Raw data →
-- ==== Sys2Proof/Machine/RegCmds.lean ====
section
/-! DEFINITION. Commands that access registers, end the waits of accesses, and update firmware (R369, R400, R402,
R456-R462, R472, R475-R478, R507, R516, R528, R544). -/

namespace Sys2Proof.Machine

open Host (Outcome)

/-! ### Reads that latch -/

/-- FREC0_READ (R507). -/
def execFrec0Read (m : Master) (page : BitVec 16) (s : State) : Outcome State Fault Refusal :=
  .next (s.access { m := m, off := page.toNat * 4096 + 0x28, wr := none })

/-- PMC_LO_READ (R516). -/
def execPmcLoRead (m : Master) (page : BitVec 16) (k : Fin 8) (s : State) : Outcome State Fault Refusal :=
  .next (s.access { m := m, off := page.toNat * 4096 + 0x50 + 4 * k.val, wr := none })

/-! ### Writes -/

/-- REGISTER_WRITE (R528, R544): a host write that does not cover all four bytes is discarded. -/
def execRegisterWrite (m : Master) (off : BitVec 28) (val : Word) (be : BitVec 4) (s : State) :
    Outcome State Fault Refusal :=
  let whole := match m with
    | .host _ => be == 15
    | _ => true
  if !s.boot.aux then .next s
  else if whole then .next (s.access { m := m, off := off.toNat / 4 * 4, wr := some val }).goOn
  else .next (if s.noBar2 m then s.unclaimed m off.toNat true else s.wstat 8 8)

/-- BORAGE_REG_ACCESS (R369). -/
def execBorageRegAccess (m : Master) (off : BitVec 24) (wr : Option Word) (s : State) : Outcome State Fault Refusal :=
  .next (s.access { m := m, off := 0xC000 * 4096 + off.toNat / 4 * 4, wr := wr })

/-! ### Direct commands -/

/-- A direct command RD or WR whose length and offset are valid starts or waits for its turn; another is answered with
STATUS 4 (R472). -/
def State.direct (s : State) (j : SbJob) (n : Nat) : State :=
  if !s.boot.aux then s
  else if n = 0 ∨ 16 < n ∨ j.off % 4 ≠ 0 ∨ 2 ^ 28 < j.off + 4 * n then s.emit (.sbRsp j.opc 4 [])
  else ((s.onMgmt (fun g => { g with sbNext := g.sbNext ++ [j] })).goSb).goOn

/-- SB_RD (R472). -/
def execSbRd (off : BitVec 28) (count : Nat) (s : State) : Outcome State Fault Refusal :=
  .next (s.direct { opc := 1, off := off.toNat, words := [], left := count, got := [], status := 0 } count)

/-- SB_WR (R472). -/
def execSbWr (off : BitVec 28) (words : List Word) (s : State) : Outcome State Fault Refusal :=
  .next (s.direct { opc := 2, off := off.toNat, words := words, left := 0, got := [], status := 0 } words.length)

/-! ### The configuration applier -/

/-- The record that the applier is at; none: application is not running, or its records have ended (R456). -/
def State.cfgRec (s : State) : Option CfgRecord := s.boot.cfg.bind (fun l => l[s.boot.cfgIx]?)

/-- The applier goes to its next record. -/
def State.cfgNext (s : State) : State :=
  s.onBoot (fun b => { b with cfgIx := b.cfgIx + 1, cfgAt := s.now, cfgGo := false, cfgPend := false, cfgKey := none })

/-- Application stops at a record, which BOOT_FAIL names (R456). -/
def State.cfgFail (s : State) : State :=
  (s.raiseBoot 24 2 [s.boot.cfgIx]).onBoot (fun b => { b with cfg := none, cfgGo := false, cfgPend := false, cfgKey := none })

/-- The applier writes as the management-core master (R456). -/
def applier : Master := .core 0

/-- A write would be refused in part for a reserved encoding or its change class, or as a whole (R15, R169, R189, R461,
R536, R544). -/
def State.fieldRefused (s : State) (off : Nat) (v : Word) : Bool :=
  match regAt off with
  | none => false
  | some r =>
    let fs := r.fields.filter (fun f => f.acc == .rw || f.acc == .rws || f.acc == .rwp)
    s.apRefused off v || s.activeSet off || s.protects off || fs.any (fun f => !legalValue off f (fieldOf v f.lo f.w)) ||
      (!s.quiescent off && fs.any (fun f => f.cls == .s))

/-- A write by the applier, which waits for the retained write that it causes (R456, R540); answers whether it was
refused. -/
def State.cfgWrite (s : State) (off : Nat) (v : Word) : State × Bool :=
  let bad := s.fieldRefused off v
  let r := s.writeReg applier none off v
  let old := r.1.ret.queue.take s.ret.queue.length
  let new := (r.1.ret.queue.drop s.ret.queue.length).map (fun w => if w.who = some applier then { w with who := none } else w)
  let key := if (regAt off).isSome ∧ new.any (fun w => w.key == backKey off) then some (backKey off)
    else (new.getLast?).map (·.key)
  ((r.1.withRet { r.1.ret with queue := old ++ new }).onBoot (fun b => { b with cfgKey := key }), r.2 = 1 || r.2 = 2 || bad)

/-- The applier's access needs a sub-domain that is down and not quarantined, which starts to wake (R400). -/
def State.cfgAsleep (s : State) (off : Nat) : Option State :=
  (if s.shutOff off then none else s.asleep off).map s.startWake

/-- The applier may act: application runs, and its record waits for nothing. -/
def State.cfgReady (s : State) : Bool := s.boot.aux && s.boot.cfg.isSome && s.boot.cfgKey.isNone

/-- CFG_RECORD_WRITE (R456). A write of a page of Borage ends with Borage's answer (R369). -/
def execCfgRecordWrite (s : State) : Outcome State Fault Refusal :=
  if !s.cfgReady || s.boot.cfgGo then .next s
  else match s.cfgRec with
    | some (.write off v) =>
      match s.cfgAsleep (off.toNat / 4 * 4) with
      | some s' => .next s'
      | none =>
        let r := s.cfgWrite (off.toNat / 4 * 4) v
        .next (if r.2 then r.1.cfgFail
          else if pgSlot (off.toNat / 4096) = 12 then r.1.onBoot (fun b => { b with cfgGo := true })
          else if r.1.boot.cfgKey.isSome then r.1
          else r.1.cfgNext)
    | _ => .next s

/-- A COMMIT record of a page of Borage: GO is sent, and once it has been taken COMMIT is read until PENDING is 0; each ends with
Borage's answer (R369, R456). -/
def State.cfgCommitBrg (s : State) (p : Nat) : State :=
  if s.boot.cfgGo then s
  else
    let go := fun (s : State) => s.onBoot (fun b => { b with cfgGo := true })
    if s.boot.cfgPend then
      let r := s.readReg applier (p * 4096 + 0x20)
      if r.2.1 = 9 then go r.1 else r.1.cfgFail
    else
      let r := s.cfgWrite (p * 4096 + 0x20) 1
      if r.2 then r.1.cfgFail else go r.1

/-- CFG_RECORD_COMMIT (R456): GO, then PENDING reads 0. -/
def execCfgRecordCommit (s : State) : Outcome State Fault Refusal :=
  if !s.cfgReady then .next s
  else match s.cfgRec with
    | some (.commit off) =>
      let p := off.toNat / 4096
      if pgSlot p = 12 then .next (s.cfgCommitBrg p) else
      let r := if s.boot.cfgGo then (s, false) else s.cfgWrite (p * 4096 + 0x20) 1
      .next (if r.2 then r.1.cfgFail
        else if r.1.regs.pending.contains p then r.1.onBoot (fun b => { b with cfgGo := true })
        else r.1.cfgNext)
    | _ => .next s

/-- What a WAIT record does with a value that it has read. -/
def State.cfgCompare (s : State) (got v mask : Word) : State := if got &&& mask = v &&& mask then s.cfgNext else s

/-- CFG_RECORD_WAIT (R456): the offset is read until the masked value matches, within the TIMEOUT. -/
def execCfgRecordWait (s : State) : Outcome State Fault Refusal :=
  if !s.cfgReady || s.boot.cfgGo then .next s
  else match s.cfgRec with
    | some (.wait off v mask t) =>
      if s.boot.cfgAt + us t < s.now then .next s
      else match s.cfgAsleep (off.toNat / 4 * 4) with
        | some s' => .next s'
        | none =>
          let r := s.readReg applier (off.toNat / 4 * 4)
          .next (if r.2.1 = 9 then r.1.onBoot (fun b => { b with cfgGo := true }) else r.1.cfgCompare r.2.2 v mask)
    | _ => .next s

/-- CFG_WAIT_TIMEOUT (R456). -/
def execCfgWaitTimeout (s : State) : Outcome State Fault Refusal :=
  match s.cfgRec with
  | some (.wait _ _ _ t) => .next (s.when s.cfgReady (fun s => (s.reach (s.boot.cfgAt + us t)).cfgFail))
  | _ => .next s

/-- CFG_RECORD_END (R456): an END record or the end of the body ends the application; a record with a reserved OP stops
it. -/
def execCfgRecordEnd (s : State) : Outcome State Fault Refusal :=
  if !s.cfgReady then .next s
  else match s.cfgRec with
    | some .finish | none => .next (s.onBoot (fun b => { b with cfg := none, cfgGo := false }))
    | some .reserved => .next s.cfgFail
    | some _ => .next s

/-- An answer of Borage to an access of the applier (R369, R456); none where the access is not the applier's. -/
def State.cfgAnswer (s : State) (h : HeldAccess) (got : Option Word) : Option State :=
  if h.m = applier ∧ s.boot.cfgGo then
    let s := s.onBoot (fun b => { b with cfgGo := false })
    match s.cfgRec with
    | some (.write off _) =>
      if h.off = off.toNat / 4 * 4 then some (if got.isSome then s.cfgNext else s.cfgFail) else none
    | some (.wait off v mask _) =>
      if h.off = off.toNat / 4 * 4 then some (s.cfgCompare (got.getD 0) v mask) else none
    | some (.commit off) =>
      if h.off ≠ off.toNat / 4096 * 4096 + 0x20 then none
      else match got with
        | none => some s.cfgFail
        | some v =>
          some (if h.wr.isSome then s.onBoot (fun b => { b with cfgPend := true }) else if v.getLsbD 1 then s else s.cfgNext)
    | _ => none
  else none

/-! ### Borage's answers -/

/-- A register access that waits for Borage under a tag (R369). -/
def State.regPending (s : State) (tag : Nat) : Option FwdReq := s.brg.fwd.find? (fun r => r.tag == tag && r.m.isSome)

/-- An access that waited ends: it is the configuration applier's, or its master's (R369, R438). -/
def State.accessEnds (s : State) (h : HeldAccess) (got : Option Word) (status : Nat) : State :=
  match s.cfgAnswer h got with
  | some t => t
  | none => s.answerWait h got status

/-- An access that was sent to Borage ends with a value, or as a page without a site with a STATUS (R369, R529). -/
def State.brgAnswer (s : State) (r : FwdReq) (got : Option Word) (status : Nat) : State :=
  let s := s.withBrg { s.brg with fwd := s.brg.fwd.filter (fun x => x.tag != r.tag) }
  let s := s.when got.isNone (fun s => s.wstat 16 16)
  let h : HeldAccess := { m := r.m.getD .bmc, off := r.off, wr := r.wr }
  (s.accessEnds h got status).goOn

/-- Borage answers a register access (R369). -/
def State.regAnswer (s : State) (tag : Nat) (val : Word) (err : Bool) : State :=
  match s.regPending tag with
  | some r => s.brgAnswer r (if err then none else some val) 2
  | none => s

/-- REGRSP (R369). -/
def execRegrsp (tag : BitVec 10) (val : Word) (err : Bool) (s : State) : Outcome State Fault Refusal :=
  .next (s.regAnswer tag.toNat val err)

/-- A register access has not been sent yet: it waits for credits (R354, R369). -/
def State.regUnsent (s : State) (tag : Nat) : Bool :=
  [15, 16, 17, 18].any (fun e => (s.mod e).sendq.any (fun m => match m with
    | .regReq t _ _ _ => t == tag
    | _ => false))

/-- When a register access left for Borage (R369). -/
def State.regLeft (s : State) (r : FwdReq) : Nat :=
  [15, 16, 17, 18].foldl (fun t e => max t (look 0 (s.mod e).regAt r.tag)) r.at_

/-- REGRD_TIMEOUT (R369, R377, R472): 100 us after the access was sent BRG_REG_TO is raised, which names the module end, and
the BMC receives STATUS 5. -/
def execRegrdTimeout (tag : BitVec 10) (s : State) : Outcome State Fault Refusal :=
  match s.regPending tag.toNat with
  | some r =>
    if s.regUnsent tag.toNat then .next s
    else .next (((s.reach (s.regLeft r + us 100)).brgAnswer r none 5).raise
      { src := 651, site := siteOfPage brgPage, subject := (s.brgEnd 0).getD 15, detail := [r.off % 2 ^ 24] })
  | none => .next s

Task statement → Write down again, exactly as given, only the lines above that fall from the line with "some .finish |" to the line with "register access (R369). -/", inclusive.

Result of the exercise →
    | some .finish | none => .next (s.onBoot (fun b => { b with cfg := none, cfgGo := false }))
    | some .reserved => .next s.cfgFail
    | some _ => .next s

/-- An answer of Borage to an access of the applier (R369, R456); none where the access is not the applier's. -/
def State.cfgAnswer (s : State) (h : HeldAccess) (got : Option Word) : Option State :=
  if h.m = applier ∧ s.boot.cfgGo then
    let s := s.onBoot (fun b => { b with cfgGo := false })
    match s.cfgRec with
    | some (.write off _) =>
      if h.off = off.toNat / 4 * 4 then some (if got.isSome then s.cfgNext else s.cfgFail) else none
    | some (.wait off v mask _) =>
      if h.off = off.toNat / 4 * 4 then some (s.cfgCompare (got.getD 0) v mask) else none
    | some (.commit off) =>
      if h.off ≠ off.toNat / 4096 * 4096 + 0x20 then none
      else match got with
        | none => some s.cfgFail
        | some v =>
          some (if h.wr.isSome then s.onBoot (fun b => { b with cfgPend := true }) else if v.getLsbD 1 then s else s.cfgNext)
    | _ => none
  else none

/-! ### Borage's answers -/

/-- A register access that waits for Borage under a tag (R369). -/
def State.regPending (s : State) (tag : Nat) : Option FwdReq := s.brg.fwd.find? (fun r => r.tag == tag && r.m.isSome)

/-- An access that waited ends: it is the configuration applier's, or its master's (R369, R438). -/
def State.accessEnds (s : State) (h : HeldAccess) (got : Option Word) (status : Nat) : State :=
  match s.cfgAnswer h got with
  | some t => t
  | none => s.answerWait h got status

/-- An access that was sent to Borage ends with a value, or as a page without a site with a STATUS (R369, R529). -/
def State.brgAnswer (s : State) (r : FwdReq) (got : Option Word) (status : Nat) : State :=
  let s := s.withBrg { s.brg with fwd := s.brg.fwd.filter (fun x => x.tag != r.tag) }
  let s := s.when got.isNone (fun s => s.wstat 16 16)
  let h : HeldAccess := { m := r.m.getD .bmc, off := r.off, wr := r.wr }
  (s.accessEnds h got status).goOn

/-- Borage answers a register access (R369). -/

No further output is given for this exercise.